Nos delitos definidos no caput e no § 1º deste artigo, as penas poderão ser reduzidas de um sexto a dois terços, vedada a conversão em penas restritivas de direitos, desde que o agente seja primário, de bons antecedentes, não se dedique às atividades criminosas nem integre organização criminosa.

Assim sendo, é fácil observar que o réu não preenche tais requisitos, pois, foi preso em flagrante transportando grande quantidade de droga (75 kg de maconha) e, existe notícia nos autos (fl. 05), de que o réu já havia transportado maconha para Maringá por cerca de 10 vezes, o que indica que fazia parte de uma organização criminosa e faz do crime o seu meio de vida, ou seja, se dedica às atividades criminosas.
Além disso, os documentos de fls. 43/44 e 56 demonstra que não é primário e muito menos possui bons antecedentes, eis que já foi condenado anteriormente por sentença transitada em julgado, inclusive pela prática do crime de tráfico de drogas previsto no artigo 12 da antiga Lei de Tóxicos (Lei 6.368/76).

Nesse sentido:

APELAÇÃO CRIMINAL. TRÁFICO DE ENTORPECENTES. ART. 33, CAPUT DA LEI Nº 11.343/06. ACERVO PROBATÓRIO SEGURO A ATESTAR A RESPONSABILIDADE PENAL DO ACUSADO PELO DELITO DE TRÁFICO DE SUBSTÂNCIA ENTORPECENTE. MODIFICAÇÃO DA PENA DE MULTA IMPOSTA. IMPOSSIBILIDADE. MATÉRIA AFETA AO JUÍZO DA EXECUÇÃO. APELO NÃO CONHECIDO, NESTE TOCANTE. APLICAÇÃO DA CAUSA ESPECIAL DE DIMINUIÇÃO PREVISTA NO ART. 33, § 4º, DA LEI 11.343/06. INAPLICABILIDADE. "ATIVIDADE CRIMINOSA". TRAFICANTE HABITUAL. COMPROVAÇÃO. DECISÃO A QUO ESCORREITA. RECURSO PARCIALMENTE CONHECIDO E, NESTA EXTENSÃO, DESPROVIDO.(TJPR - 5ª Câmara Criminal - rel.
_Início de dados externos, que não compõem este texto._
-- ==== Sys2Proof/Laws/Events.lean ====
section
/-! SUPPORT. How every meaning ends: the answer of a port, the collector with no line driven, and the event controller's
pass, each with everything it can change. -/
namespace Sys2Proof.Machine

variable (s : State)

/-! ### The event controller's pass -/

theorem foldl_field {α β γ : Type} (g : β → γ) (f : β → α → β) (h : ∀ b a, g (f b a) = g b) (l : List α) (b : β) :
    g (l.foldl f b) = g b := by
  induction l generalizing b with
  | nil => rfl
  | cons a r ih => rw [List.foldl_cons, ih, h]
Maria José de Toledo Marcondes Teixeira - nº ac. 6730 - julgamento: 17/04/2008).(grifo nosso).

grifo nosso).condes ada pretensa, nflagrante realizando transporte de 75 Kg de maconha
Portanto, voto pelo não provimento do recurso. III - DECISÃO:

Diante do exposto, acordam os Desembargadores da 4ª Câmara Criminal do Tribunal de Justiça do Estado do Paraná, por unanimidade de votos, em negar provimento ao recurso interposto.
Participaram da sessão e acompanharam o voto do Relator os Excelentíssimos Senhores Desembargadores ANTONIO MARTELOZZO e Juiz Conv. ANTÔNIO LOYOLA VIEIRA.

Curitiba, 04 de setembro de 2008.


Juiz Conv. TITO CAMPOS DE PAULA
Relator


1 Em substituição ao Des. Ronald Juarez Moro.


Não vale como certidão ou intimação.